PROBLEM TO WORK ON | Find how many lines in this data contain the string "SMap". Respond with only that number.

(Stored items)
■ ■ ■ ■ ■ ■ ■
/-- The slot step of R221 for the slot cycle of a tick: the input that owns it and offers, with what is counted. -/
def Seg.slotStep (s : Seg) (t pl o : Nat) (tick : BitVec 64) : Seg × Option Nat :=
  let e := s.entryAt t pl o tick
  if slotOwned o e then
    match s.slotUse t pl o e tick with
    | .offers => (s, some (slotIn e))
    | .defers => (s.slotDefer t pl o tick, none)
    | .misses => (s.slotMiss t pl o, none)
    | .nothing => (s, none)
  else (s, none)

/-- Round robin from the input after `last`: the first of the best. -/
def pickBest (last : Nat) (better : Nat × Nat × Head → Nat × Nat × Head → Bool) (l : List (Nat × Nat × Head)) :
    Option (Nat × Nat × Head) :=
  let order := (List.range 7).filterMap fun d => l.find? (fun c => c.1 == (last + 1 + d) % 7)
  order.foldl (fun a c => match a with | some b => if better b c then some c else some b | none => some c) none

/-- The background winner (R224, R225). -/
def Seg.bgWinner (s : Seg) (t pl o : Nat) (longest : Bool) (l : List (Nat × Nat × Head)) : Option (Nat × Nat × Head) :=
  let w := fun (c : Nat × Nat × Head) => s.waitOf t pl c.1 c.2.1 o
  let rank := fun (c : Nat × Nat × Head) => s.rankOf t pl c.1 c.2.1 c.2.2
  pickBest (s.out t pl o).lastWin (fun a b => if longest then decide (w a < w b) else decide (rank a < rank b)) l

/-- A forced tail (R205), on VC3 of the copy it ends. -/
def forcedTail (pl v id : Nat) : Flit :=
  { body := if pl = 3 then .mgtData 0 else .data 0, vc := v, tail := true, trunc := true, id := id }

/-- The drain engine's cycle (R205, R230): a forced tail crosses, which frees its output VC, or the cycle of a discarded flit
passes. -/
def Seg.drainCross (s : Seg) (t pl : Nat) (p : Port) : Seg :=
  let o := p.code
  match (s.out t pl o).drain with
  | [] => s
  | none :: rest => s.modOut t pl o fun x => { x with drain := rest }
  | some (iv, second, id) :: rest =>
    let v := iv % 8
    let s := s.modOut t pl o fun x => { x with drain := rest }
    let s := s.when (v != 3) fun s => s.setVcOwner t pl o v 0
    let s := s.when (neighbour t p).isSome fun s => s.setCredits t pl o v (s.credits t pl o v - 1)
    s.launch t pl (iv / 8) p second (forcedTail pl v id)

/-- The granted head of an input VC crosses, where it can still go; one that cannot is withdrawn. -/
def Seg.crossHead (s : Seg) (t pl o i v : Nat) : Seg :=
  match s.headOf t pl i v true with
  | some x =>
    if x.out = o && s.ready t pl i v x then s.crossFlit t pl i v x
    else s.countV (pgRt t) 4 (0x818 + 0x80 * o + 0x20 * pl) 1
  | none => s.countV (pgRt t) 4 (0x818 + 0x80 * o + 0x20 * pl) 1

/-- The cycle that has come: what was decided for it crosses. A VC3 flit crosses only in the slot cycle of its tick, while the
active table's entry still names its input (R222); a grant that can no longer be used counts in CNT_SLOT_MISS (DESIGN CHOICE,
log 115). -/
def Seg.crossGrant (s : Seg) (t pl : Nat) (p : Port) : Seg :=
  let o := p.code
  let g := (s.out t pl o).next
  let s := s.modOut t pl o fun x => { x with next := none, used := false, slot := none }
  match g with
  | none | some .empty => s
  | some .drain => s.drainCross t pl p
  | some (.bg i v) => s.crossHead t pl o i v
  | some (.slot i tick) =>
    let e := s.entryAt t pl o tick
    if s.tftb t = tick && slotOwned o e && slotIn e == i then s.crossHead t pl o i 3 else s.slotMiss t pl o

/-- The drain engine takes the next cycle (R229, R230, R242, R245): what it takes it from is counted, an owned slot cycle as
missed. -/
def Seg.drainGrant (s : Seg) (t pl o : Nat) (due : Option (BitVec 64)) : Seg :=
  let e := match due with | some tick => s.entryAt t pl o tick | none => 7
  let owned := slotOwned o e
  let offering := match due with | some tick => owned && s.slotUse t pl o e tick == .offers | none => false
  let l := s.offers t pl o
  let s := s.when owned fun s => (s.slotMiss t pl o).evt (pgRt t) 18 (rtSynd o pl 3)
  let s := s.when offering fun s => s.waited t pl o (slotIn e) 3
  let s := s.when (offering || !l.isEmpty) fun s => s.countV (pgRt t) 4 (0x810 + 0x80 * o + 0x20 * pl) 1
  let s := s.each l fun s c => s.waited t pl o c.1 c.2.1
  s.modOut t pl o fun x => { x with next := some .drain }

/-- The decision of an output for its next cycle (R221): the drain engine, the owner of its slot cycle, or the background.
Every flit offered to it and not granted waits (R225). -/
def Seg.arbitrate (s : Seg) (t pl : Nat) (p : Port) : Seg :=
  let o := p.code
  let due := s.slotDue t pl o
  let phase := s.phaseOf t pl o
  let s := s.modOut t pl o fun x =>
    { x with at_ := some (s.tftb t), phase := phase, slot := due, tick := due.or x.tick }
  if !(s.out t pl o).drain.isEmpty then s.drainGrant t pl o due
  else
    let (s, owner) := match due with | some tick => s.slotStep t pl o tick | none => (s, none)
    match owner, due with
    | some i, some tick =>
      let s := s.modOut t pl o fun x => { x with next := some (.slot i tick) }
      s.each (s.offers t pl o) fun s c => s.waited t pl o c.1 c.2.1
    | _, _ =>
      let l := s.offers t pl o
      if l = [] then s
      else
        let (s, longest) := s.bgGrant t pl o
        match s.bgWinner t pl o longest l with
        | none => s
        | some (i, v, _) =>
          let s := s.each (l.filter (fun c => c.1 != i)) fun s c => s.waited t pl o c.1 c.2.1
          s.modOut t pl o fun x => { x with next := some (.bg i v), lastWin := i }

/-- Output `o` has decided a cycle: every flit that waits in the router's buffers of the plane has been there in it (R227). -/
def Seg.noteSeen (s : Seg) (t pl o : Nat) : Seg :=
  { s with vcbuf := s.vcbuf.map fun e =>
      if e.1 / 64 = 4 * t + pl then (e.1, e.2.map fun f => { f with seen := f.seen ||| BitVec.ofNat 7 (2 ^ o) }) else e }

/-- The slot cycle of a decided grant has not begun: its tick has not come. -/
def Seg.slotAhead (s : Seg) (t pl o : Nat) : Bool :=
  match (s.out t pl o).next with
  | some (.slot _ tick) => s.tftb t + 1 == tick
  | _ => false

/-- A flit that waits for a sleeping neighbour wakes it (R368). -/
def Seg.wakeNeighbour (s : Seg) (t pl : Nat) (p : Port) : Seg :=
  match neighbour t p with
  | none => s
  | some nb =>
    let waiting := (List.range 7).any fun i => (List.range 6).any fun v =>
      match s.headOf t pl i v with | some x => x.out == p.code | none => false
    if s.linkSleeps nb && waiting then s.tileWakeReq nb 0x828 else s

/-- OUTPUT_ARBITRATION (R205, R221–R225, R230, R236, R237, R360): one router cycle of an output. What was decided for it crosses,
and the next cycle is decided; a cycle that waits for its slot tick has not begun. -/
def execOutputArbitration (g : Fin 4) (tile : Fin 144) (plane : Plane) (look : OutputLook) (s : State) : Result :=
  if !portOk tile plane look.out then .fault .absentUnit
  else onSeg s g fun s =>
    let t := tile.val
    let pl := plane.code
    let out := look.out
    if !s.rtRuns t then s
    else
      let s := ((s.acceptCredits t pl out look.lost).scrub t pl).wakeNeighbour t pl out
      if s.slotAhead t pl out.code then s else ((s.crossGrant t pl out).arbitrate t pl out).noteSeen t pl out.code

/-- The VC a header would take in the escape mode has room at its output (R189): a credit toward a neighbour or a bundle;
an endpoint always has. Where the dimension-order output is fenced, that is the ring VC it would enter (DESIGN CHOICE,
log 91). -/
def Seg.escapeRoom (s : Seg) (t pl : Nat) (h : RHdr) (r : Route) : Bool :=
  match portBridge t r.out with
  | some br =>
    let b := 2 * tileY t + b2n ((s.bundleFor t br h).getD false)
    decide (((s.bun br b).waiting pl r.vc).length < (s.bun br b).credit pl r.vc)
  | none => (neighbour t r.out).isNone || decide (0 < s.credits t pl r.out.code r.vc)

/-- ESCAPE_SWITCH (R189): an adaptive header that has waited long enough escapes where VC0 of its dimension-order output
has room. -/
def execEscapeSwitch (g : Fin 4) (tile : Fin 144) (plane : Plane) (port : Port) (vc : Fin 6) (s : State) : Result :=
  if !portOk tile plane port then .fault .absentUnit
  else onSeg s g fun s =>
    let t := tile.val
    let pl := plane.code
    let i := port.code
    match s.vcq t pl i vc, s.thru t pl i vc with
    | f :: q, none =>
      match f.rhdr with
      | some h =>
        let f' := { f with esc := true }
        match s.headerRoute t pl vc f' h with
        | some (some r) =>
          if s.rtRuns t && !f.esc && s.adaptOk t h && !h.c1 && !s.granted t pl i vc && s.escapeRoom t pl h r then
            (s.setVcq t pl i vc (f' :: q)).count (pgRt t) (0xC10 + 0x40 * pl)
          else s
        | _ => s
      | none => s
    | _, _ => s

/-- Every packet of an input VC truncated. -/
def Seg.truncateAll (s : Seg) (t pl i v : Nat) : Nat → Seg
  | 0 => s
  | fuel + 1 =>
    if (s.vcq t pl i v).isEmpty && (s.thru t pl i v).isNone then s
    else Seg.truncateAll (s.truncate t pl i v) t pl i v fuel

/-- What stands before the agent of site `n` on a plane, and the packet concerned: the arrivals its NI has not taken, or the
beats its agent has not. -/
def Seg.ejectWaits (s : Seg) (n : Nat) (plane : Plane) : Option (BitVec 12) :=
  let x := s.ni n
  let ofBeat := fun l : List Beat => (l.findSome? (fun b => b.deliv.map (·.1))).or (l.head?.map (fun _ => s.eid n))
  match plane with
  | .mgt => ((s.mgtArrived n false).bind (fun (_, fs, _) => (fs.head?.bind Flit.rhdr).map (·.src))).or
      (x.mgOut.head?.map fun _ => s.eid n)
  | .snp => ((SMap.get [] (s.ep n).inq 2).head?.map (·.hdr.src)).or (ofBeat x.sn)
  | p => ((SMap.get [] (s.ep n).inq p.code).head?.map (·.hdr.src)).or (ofBeat x.rs)

/-- The watchdog of an NI's ejection port trips (R212, R416, R421): EJECT_STALL at the NI's source, with the plane, the
port and the other EID of the packet concerned. -/
def Seg.ejectStall (s : Seg) (n : Nat) (plane : Plane) : Seg :=
  match s.ejectWaits n plane with
  | some e => if s.niRuns n then
      s.raise (srcNi n) 0x83 (BitVec.ofNat 32 (e.toNat + plane.code * 2 ^ 12 + n % 2 * 2 ^ 14))
    else s
  | none => s

/-- ESCAPE_WATCHDOG (R212): the packets of a VC0, VC4 or VC5 that has not moved for 100 µs are truncated; with `spot.ni` the
ejection port of the NI behind L0 or L1 has made no progress for as long, and its trip is reported. -/
def execEscapeWatchdog (g : Fin 4) (tile : Fin 144) (plane : Plane) (port : Port) (spot : Watched) (s : State) : Result :=
  if !portOk tile plane port then .fault .absentUnit
  else onSeg s g fun s =>
    let t := tile.val
    let pl := plane.code
    let i := port.code
    let vc := spot.vc
    let q := s.vcq t pl i vc
    if spot.ni then (if port = .l0 ∨ port = .l1 then s.ejectStall (2 * t + (i - 4)) plane else s)
    else if q = [] ∨ (vc ≠ 0 ∧ vc ≠ 4 ∧ vc ≠ 5) ∨ s.rtRuns t = false then s
    else (((s.truncateAll t pl i vc (q.length + 1)).count (pgRt t) 0xD00).evt (pgRt t) 10 (rtSynd i pl vc)).scrub t pl

end Sys2Proof.Machine
end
■ ■ ■ ■ ■ ■ ■
RESULT FOR THIS EXERCISE | 2